- **Working data**
-- ==== Sys2Proof/Machine/Recorder.lean ====
section
/-! DEFINITION. The event recorder: records, commits, the NOR die's sectors, the inventory, the cursor window and the lifetime
histograms (13_recorder_lifetime.md, R370 to R389). -/

namespace Sys2Proof.Machine

/-! Records in bytes (R371). -/

/-- A snapshot pair in bytes. -/
def RecPair.bytes (p : RecPair) : List Byte := leBytes 4 (p.off % 2 ^ 24 + b2n p.silent * 2 ^ 24) ++ leBytes 4 p.value.toNat

/-- Bytes 0 to 251 of a record (Table 13.2). -/
def Record.head (r : Record) : List Byte :=
  let flags := b2n r.logmem + 2 * b2n r.lifetime + 4 * b2n r.priorLost + 8 * b2n r.aonSnap
  let fixed := leBytes 4 0x4B524543 ++ leBytes 6 r.seq ++ leBytes 2 r.trigger ++ leBytes 1 flags
    ++ leBytes 1 (min 24 r.pairs.length) ++ leBytes 2 0 ++ leBytes 4 r.opSeconds ++ leBytes 4 r.powerCycles
    ++ leBytes 8 r.ticks ++ leBytes 6 r.ptpSec ++ leBytes 2 0 ++ leBytes 4 (r.ptpNs % 2 ^ 30)
    ++ leBytes 1 (r.mode % 8 + 16 * (r.power % 8)) ++ leBytes 1 0 ++ leBytes 2 r.stripe ++ leBytes 4 (r.stick % 2 ^ 26)
    ++ leBytes 4 r.detail
  slice (fixed ++ (r.pairs.take 24).flatMap RecPair.bytes) 0 252

/-- The 256 bytes of a record. -/
def Record.bytes (r : Record) : List Byte := r.head ++ leBytes 4 (crc32c r.head)

/-! Sectors (R370, R380). -/

/-- The recorder and the NOR interface run, and the die is mounted (R388). -/
def State.recorderOn (s : State) : Bool := !s.accessOff Reg.REC_CTRL && s.rcr.mounted

/-- The recorder may program the die: it is not in RAM-ONLY, and there is no brown-out (R383, R386). -/
def State.canProgram (s : State) : Bool := s.recorderOn && !s.rcr.ramOnly && !s.pwr.brown

/-- Store a sector. -/
def Rec.putSector (r : Rec) (n : Nat) (x : Sector) : Rec := { r with sectors := smPut Sector.fresh n x r.sectors }

/-- A sector after an erase. -/
def Sector.erased (x : Sector) : Sector :=
  { x with state := .erased, erases := x.erases + 1, progAge := 0, copyOf := none, used := 0, records := [] }

/-- ERASE_LIMIT. -/
def State.eraseLimit (s : State) : Nat := atLeast1 (s.field Reg.REC_WEAR 16 0)

/-- Records of a sector stand in its slots in ascending SEQ; the lowest. -/
def Sector.oldest (x : Sector) : Option Nat := (x.records.map (·.2.seq)).min?

/-- The sector of a region that holds the oldest records. -/
def Rec.oldestSector (r : Rec) (g : NorRegion) : Option Nat :=
  ((r.regionSectors g).foldl (fun (best : Option (Nat × Nat)) p =>
    match p.2.oldest, best with
    | some q, some b => if q < b.2 then some (p.1, q) else best
    | some q, none => some (p.1, q)
    | none, _ => best) none).map (·.1)

/-! The inventory (R389). -/

/-- The inventory takes `n` entries; its open half is compacted at 75 %. -/
def State.inventoryGrow (s : State) (n : Nat) : State :=
  let used := s.rcr.invUsed + n
  if used < 24480 then { s with rcr := { s.rcr with invUsed := used } }
  else
    let w := s.rcr.live
    let pool := w.weavers.length + w.suspects.length + w.lanes.length + w.swapouts.length + w.chanFailed.length
      + w.chanRetired.length + w.fences.length + w.pages.length + w.badRepl.length + w.rows.length + w.sramRows.length
      + w.phases.length + w.sectors
    let half := ((s.rcr.regionSectors .inventory).filter fun p => decide (32 ≤ p.2.logical) == s.rcr.invHalf)
    let r := half.foldl (fun (r : Rec) p => r.putSector p.1 { p.2.erased with state := .opened }) s.rcr
    { s with rcr := { r with saved := w, savedHist := r.hist, invHalf := !r.invHalf, invUsed := 38 + pool } }

/-- Append an entry to the inventory. -/
def State.inventoryPut (s : State) (e : InvEntry) : State :=
  let s : State := { s with rcr := { s.rcr with
    saved := s.rcr.saved.apply e, savedSeconds := max s.rcr.savedSeconds e.opSeconds, savedCycles := s.rcr.powerCycles } }
  s.inventoryGrow 1

/-- Commit every pending inventory entry. -/
def State.inventoryAll (s : State) : State :=
  let es := s.rcr.invPending
  es.foldl (fun s e => s.inventoryPut e) ({ s with rcr := { s.rcr with invPending := [] } } : State)

/-- The sector that takes the next inventory entry. -/
def Rec.inventorySector (r : Rec) : Option Nat :=
  let i := (if r.invHalf then 32 else 0) + min 31 (r.invUsed / 1020)
  ((r.regionSectors .inventory).find? fun p => p.2.logical = i).map (·.1)

/-! Sector faults and wear (R380, R382, R383). -/

/-- A spare takes the role, the logical index and the contents of a sector; none without an erased spare. -/
def State.replaceSector (s : State) (n : Nat) : Option (State × Nat) :=
  match s.rcr.spares with
  | [] => none
  | sp :: _ =>
    let x := s.rcr.sector n
    let y := s.rcr.sector sp
    let r := s.rcr.putSector n { x with state := .bad }
    let r := r.putSector sp { x with state := (if x.state = .bad then .opened else x.state), erases := y.erases,
                                     progAge := s.rcr.opSeconds }
    some ((({ s with rcr := r } : State).withyChange 7 0 n sp).inventoryAll, sp)

/-- A sector fault (R382): the replacement, or RAM-ONLY without a spare (R383). -/
def State.sectorFault (s : State) (n : Nat) : State × Option Nat :=
  let s : State := { s with rcr := { s.rcr with faulted := true } }
  let s := (s.setReg Reg.REC_LOGMEM_AT n).raise .recLogmem
  match s.replaceSector n with
  | some (s, sp) => (s, some sp)
  | none =>
    let r := s.rcr.putSector n { s.rcr.sector n with state := .bad }
    ({ s with rcr := { r with ramOnly := true, invPending := [] } }, none)

/-- Erase a sector; one at ERASE_LIMIT is replaced by a spare first, which fires SECTOR_WORN (R380). -/
def State.eraseSector (s : State) (n : Nat) : State :=
  let x := s.rcr.sector n
  if s.eraseLimit ≤ x.erases then
    match s.replaceSector n with
    | some (s, sp) =>
      let s := s.trigger 0x47 n
      { s with rcr := s.rcr.putSector sp { s.rcr.sector sp with state := .erased, used := 0, records := [], progAge := 0 } }
    | none => { s with rcr := s.rcr.putSector n x.erased }
  else { s with rcr := s.rcr.putSector n x.erased }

- **Task objective**
Answer with the exact lines running from the one that contains "n sp).inventoryAll, sp)" through the last line of the data. Include no other line.

- **Result for this task**
    some ((({ s with rcr := r } : State).withyChange 7 0 n sp).inventoryAll, sp)

/-- A sector fault (R382): the replacement, or RAM-ONLY without a spare (R383). -/
def State.sectorFault (s : State) (n : Nat) : State × Option Nat :=
  let s : State := { s with rcr := { s.rcr with faulted := true } }
  let s := (s.setReg Reg.REC_LOGMEM_AT n).raise .recLogmem
  match s.replaceSector n with
  | some (s, sp) => (s, some sp)
  | none =>
    let r := s.rcr.putSector n { s.rcr.sector n with state := .bad }
    ({ s with rcr := { r with ramOnly := true, invPending := [] } }, none)

/-- Erase a sector; one at ERASE_LIMIT is replaced by a spare first, which fires SECTOR_WORN (R380). -/
def State.eraseSector (s : State) (n : Nat) : State :=
  let x := s.rcr.sector n
  if s.eraseLimit ≤ x.erases then
    match s.replaceSector n with
    | some (s, sp) =>
      let s := s.trigger 0x47 n
      { s with rcr := s.rcr.putSector sp { s.rcr.sector sp with state := .erased, used := 0, records := [], progAge := 0 } }
    | none => { s with rcr := s.rcr.putSector n x.erased }
  else { s with rcr := s.rcr.putSector n x.erased }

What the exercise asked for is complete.